– Czuję się zaszczycony, że będę nowym amerykańskim ambasadorem w Polsce – Paul Jones, nowy ambasador USA w Warszawie, w specjalnym wideo przywitał się z Polakami. Zastąpi on na stanowisku Stephena Mulla.

– Dzień dobry. Nazywam się Paul Jones. Czuję się zaszczycony, że będę nowym amerykańskim ambasadorem w Polsce. Nie mogę się już doczekać, żeby poznać państwa bliżej i poznać różne zakątki Polski – mówi Paul Jones w specjalnym wideo skierowanym do Polaków. 

Wspomniał również o swojej rodzinie i o polskich korzeniach swojej żony. – Cała nasza rodzina szykuje się już do przyjazdu. Pobyt w Polsce będzie dla mojej żony Katarzyny okazją do odkrycia polskich korzeni od strony babci. Katarzyna jest też zainteresowana sektorem nowych technologii w Polsce. Ona sama na co dzień zajmuje się tą dziedziną. Nasza córka będzie razem z nami poznawać historię Polski i do stycznia uczyć się polskiego aż do stycznia. Potem rozpocznie studia w Kalifornii. Nasz syn marzy, aby pojeździć na snowboardzie w polskich górach – mówi Jones. 

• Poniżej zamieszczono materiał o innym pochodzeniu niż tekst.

-- ==== Sys2Proof/Machine/Restoration.lean ====
section
/-! DEFINITION. The Restoration Queue's requests and the Repair Engine's tile (R110 to R128, R141). -/

namespace Sys2Proof.Machine

/-! ### RESTORE -/

/-- The priorities a host may ask for, numbered as R114 lists them (R116). -/
def hostPriority : Nat → Option Priority
  | 1 => some .desk
  | 3 => some .routine
  | _ => none

/-- A priority asked for that is higher than the job's is taken (R117). -/
def Priority.raisedTo (asked : Priority) : Priority → Priority
  | .desk => .desk
  | .order => if asked = .desk then .desk else .order
  | .routine => asked

/-- The host joins a job (R117). -/
def joinJob (j : Job) (prio : Priority) (s : State) : State :=
  drain [] (modifyJob j.number
    (fun j => { j with hostInterest := true, priority := prio.raisedTo j.priority }) s)

/-- The host creates a job (R117), which may fetch at once (R119). -/
def createJob (r : PlateRef) (profile : Nat) (prio : Priority) (s : State) : Nat × State :=
  let x := addJob r profile prio none true [] s
  (x.1, drain [] x.2)

/-- R116's checks and R117's outcomes: JOINED 1, ALREADY 2, CREATED 3. JOINED reports the state in which the host joins the
job, as R117 does not say whether a job that then enters FETCHING reports that: the model's choice (log 32). -/
def restorePlate (r : RestoreReq) (s : State) : Checked := do
  let x ← resolved (resolve s r.plate)
  ensure (decide (r.profile ≤ 7)) .outOfRange
  let prio ← lookup (hostPriority r.priority) .malformed
  ensure (decide (x.edition.source = .scan)) .wrongSource
  ensure (decide (x.plate.state ≠ .suppressed)) .suppressed
  ensure (decide (x.plate.state = .stored)) .wrongState
  match jobOn s x.ref with
  | some j =>
    if j.profile = r.profile then done (joinJob j prio s) [.u8 1, .u8 j.number, .u8 j.state.code]
    else refuse .plateBusy []
  | none =>
    match x.plate.restored.filter fun c => decide (c.profile = r.profile) with
    | some c => done s [.u8 2, .u8 c.profile, .u16 c.repaired, .u16 c.flat]
    | none =>
      if boundAgainst s x.ref r.profile [] then refuse .plateBusy []
      else if Config.jobRoom ≤ s.jobs.length then refuse .tableFull []
      else
        let y := createJob x.ref r.profile prio s
        done y.2 [.u8 3, .u8 y.1]

/-- RESTORE (R116). -/
def execRestore (r : Taken RestoreReq) (s : State) : Answered := .next (request (.restore r) r restorePlate s)

/-! ### JOB-INFO -/

/-- A job's creator (R114, R128). R198 gives it no encoding: that HOST goes as a subject of kind 0 and an order item as one
of kind 6 is the model's choice (log 14). -/
def creatorWire : Option (Nat × Nat) → List Wire
  | none => NoticeSubject.none.wire
  | some (o, i) => NoticeSubject.wire (.item o i)

/-- A job's waiting item, its order and item number; that they go as two bytes is the model's choice (log 14). -/
def itemNumbers (x : Nat × Nat) : List Wire := [.u8 x.1, .u8 x.2]

/-- The unit and try of a FETCHING job's read (R128). -/
def jobRead (s : State) (j : Job) : List Wire :=
  [.u8 (((findPlate s j.plate).bind fun p => p.location.map (·.unit)).getD 0), .u8 (readTry s (.job j.number))]

/-- What JOB-INFO adds by the job's state, before the counts (R128). -/
def Job.stage (s : State) (j : Job) : List Wire :=
  match j.state with
  | .fetching => flag j.landed :: (if j.landed then [] else jobRead s j)
  | .repairing => [.u32 (elapsed s j.entered)]
  | _ => []

/-- What JOB-INFO adds for a COMMITTING job, after the slabs (R128). -/
def Job.commitStage (s : State) (j : Job) : List Wire :=
  match j.state, j.stored with
  | .committing, some l => [flag true, .u8 l.unit, .u16 (copyHold s j.plate)]
  | .committing, none =>
    match findEntry s (.restored j.number) with
    | some e => [flag false, .u8 e.attempts, memberBits e.tried]
    | none => [flag false, .u8 0, memberBits []]
  | _, _ => []

/-- The tile count of a job's plate. -/
def jobTiles (s : State) (j : Job) : Nat := ((findPlate s j.plate).map Plate.tileCount).getD 0

/-- A job in JOB-INFO with a number (R128). -/
def jobReport (s : State) (j : Job) : List Wire :=
  [.u8 j.number] ++ Subject.wire (.plate j.plate) ++ [.u8 j.profile, .u8 j.priority.code, .u8 j.state.code]
    ++ creatorWire j.creator ++ [flag j.hostInterest] ++ listOf itemNumbers j.waiting ++ j.stage s
    ++ [.u16 j.tilesDone, .u16 (jobTiles s j), .u16 j.repaired, .u16 j.flat, .u32 j.specks,
      .u32 j.inputSlabs.length, .u32 j.outputSlabs.length] ++ j.commitStage s

/-- A job in JOB-INFO's list (R128). -/
def jobBrief (j : Job) : List Wire :=
  [.u8 j.number] ++ Subject.wire (.plate j.plate)
    ++ [.u8 j.profile, .u8 j.priority.code, .u8 j.state.code, .u16 j.tilesDone]

def jobInfo (n : Option Nat) (s : State) : Checked :=
  match n with
  | some n =>
    match findJob s n with
    | none => refuse .noSuch []
    | some j => done s (jobReport s j)
  | none =>
    done s ([.u16 s.jobs.length, .u8 s.nextJob, flag s.engine.isNone] ++ listOf jobBrief (queueOrder s))

/-- JOB-INFO (R128). -/
def execJobInfo (r : Taken (Option Nat)) (s : State) : Answered := .next (request (.jobInfo r) r jobInfo s)

/-! ### CANCEL-JOB -/

/-- R126's checks and effect. JOB-FAILED comes before the items' notices. (Log 19.) -/
def cancelJob (n : Nat) (s : State) : Checked := do
  ensure (decide (n ≠ 0 ∧ n ≤ 255)) .outOfRange
  let j ← lookup (findJob s n) .noSuch
  ensure (decide (j.state ≠ .committing)) .tooLate
  let x := failJobNow n .cancelled .jobCancelled s
  done (drain x.2 x.1) [.u8 j.state.code, .u16 j.waiting.length]

/-- CANCEL-JOB (R126). -/
def execCancelJob (r : Taken Nat) (s : State) : Answered := .next (request (.cancelJob r) r cancelJob s)

/-! ### SET-PROFILE, TONE-TABLE -/

/-- A change of a profile of the store. -/
def modifyProfile (k : Nat) (f : Profile → Profile) (s : State) : State := { s with profiles := s.profiles.modify k f }

/-- The numeric fields as stored: an S_min of 0 as 1 (R111). -/
def Profile.setFields (r : ProfileReq) (p : Profile) : Profile :=
  { p with pLo := r.pLo, pHi := r.pHi, sMin := max 1 r.sMin, threshold := r.threshold }

/-- R111's checks and effect. -/
def setProfile (r : ProfileReq) (s : State) : Checked := do
  ensure (decide (r.profile ≤ 7)) .outOfRange
  ensure (decide (r.pLo ≤ 49)) .outOfRange
  ensure (decide (51 ≤ r.pHi ∧ r.pHi ≤ 100)) .outOfRange
  done (modifyProfile r.profile (Profile.setFields r) s)
    [.u8 r.profile, .u8 r.pLo, .u8 r.pHi, .u8 (max 1 r.sMin), .u8 r.threshold]

/-- SET-PROFILE (R111). -/
def execSetProfile (r : Taken ProfileReq) (s : State) : Answered := .next (request (.setProfile r) r setProfile s)

/-- R112's checks and effect. -/
def setTone (r : ToneReq) (s : State) : Checked := do
  ensure (decide (r.profile ≤ 7)) .outOfRange
  ensure (decide (r.entries.length = 256)) .malformed
  done (modifyProfile r.profile (fun p => { p with tone := r.entries.map (·.toNat) }) s)
    [.u8 r.profile, wireCheck (crc32 r.entries)]

/-- TONE-TABLE (R112). -/
def execToneTable (r : Taken ToneReq) (s : State) : Answered := .next (request (.toneTable r) r setTone s)

/-! ### TILE_WRITTEN -/

/-- REPAIRING ends: the input slabs return and the engine is FREE; the job is REPAIRED until it takes a place
(R122). -/
def endRepair (j : Job) (s : State) : State :=
  let s := returnSlabs j.inputSlabs
    (modifyJob j.number (fun j => { j with state := .repaired, inputSlabs := [], input := [] }) s)
  drain [] { s with engine := none }

/-- A job's tile at the cursor, computed by its profile copy (R121, R129). -/
def tileResult (j : Job) (cursor : Nat) : TileResult :=
  computeTile (j.profileCopy.getD factoryProfile) (tileOf j.input cursor)

/-- A tile is written: its bytes into the job's output slabs, its outcome into the job's counts (R92, R140, R141). They go in
whole at this moment: that a tile abandoned before it leaves nothing in the slabs, where R142 has "whatever" it left, is the
model's choice (log 12). -/
def writeTile (j : Job) (cursor : Nat) (s : State) : State :=
  let x := tileResult j cursor
  stage j.outputSlabs (cursor * tileBytes) x.out (modifyJob j.number (fun j => j.addTile x) s)

/-- TILE_WRITTEN (R141). -/
def execTileWritten (s : State) : Answered :=
  .next <|
    match s.engine with
    | none => s
    | some w =>
      match findJob s w.job with
      | none => s
      | some j =>
        let t := writeTile j w.cursor s
        if w.cursor + 1 < jobTiles s j then { t with engine := some ⟨w.job, w.cursor + 1⟩ }
        else endRepair j t

end Sys2Proof.Machine
end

Nowy ambasador zapewnia m.in., że pilnie uczy się języka polskiego. Czemu dowód daje mówiąc przez ponad 2 minuty po polsku.  – Jestem optymista i mocno wierzę, że Polska i USA dzięki współpracy stawią czoła wyzwaniom dzisiejszego świata. Będziemy wspólnie działać na rzecz pokoju, dobrobytu i przyjaźni między Polakami i Amerykanami. Czekam z niecierpliwością, kiedy będę mógł zacząć pracę i poznać państwa osobiście. Uczę się polskiego i mam nadzieję, że mi w tym pomożecie. Już teraz zapraszam na moje konto na Twitterze i Facebooku. Do zobaczenia w Polsce – zakończył.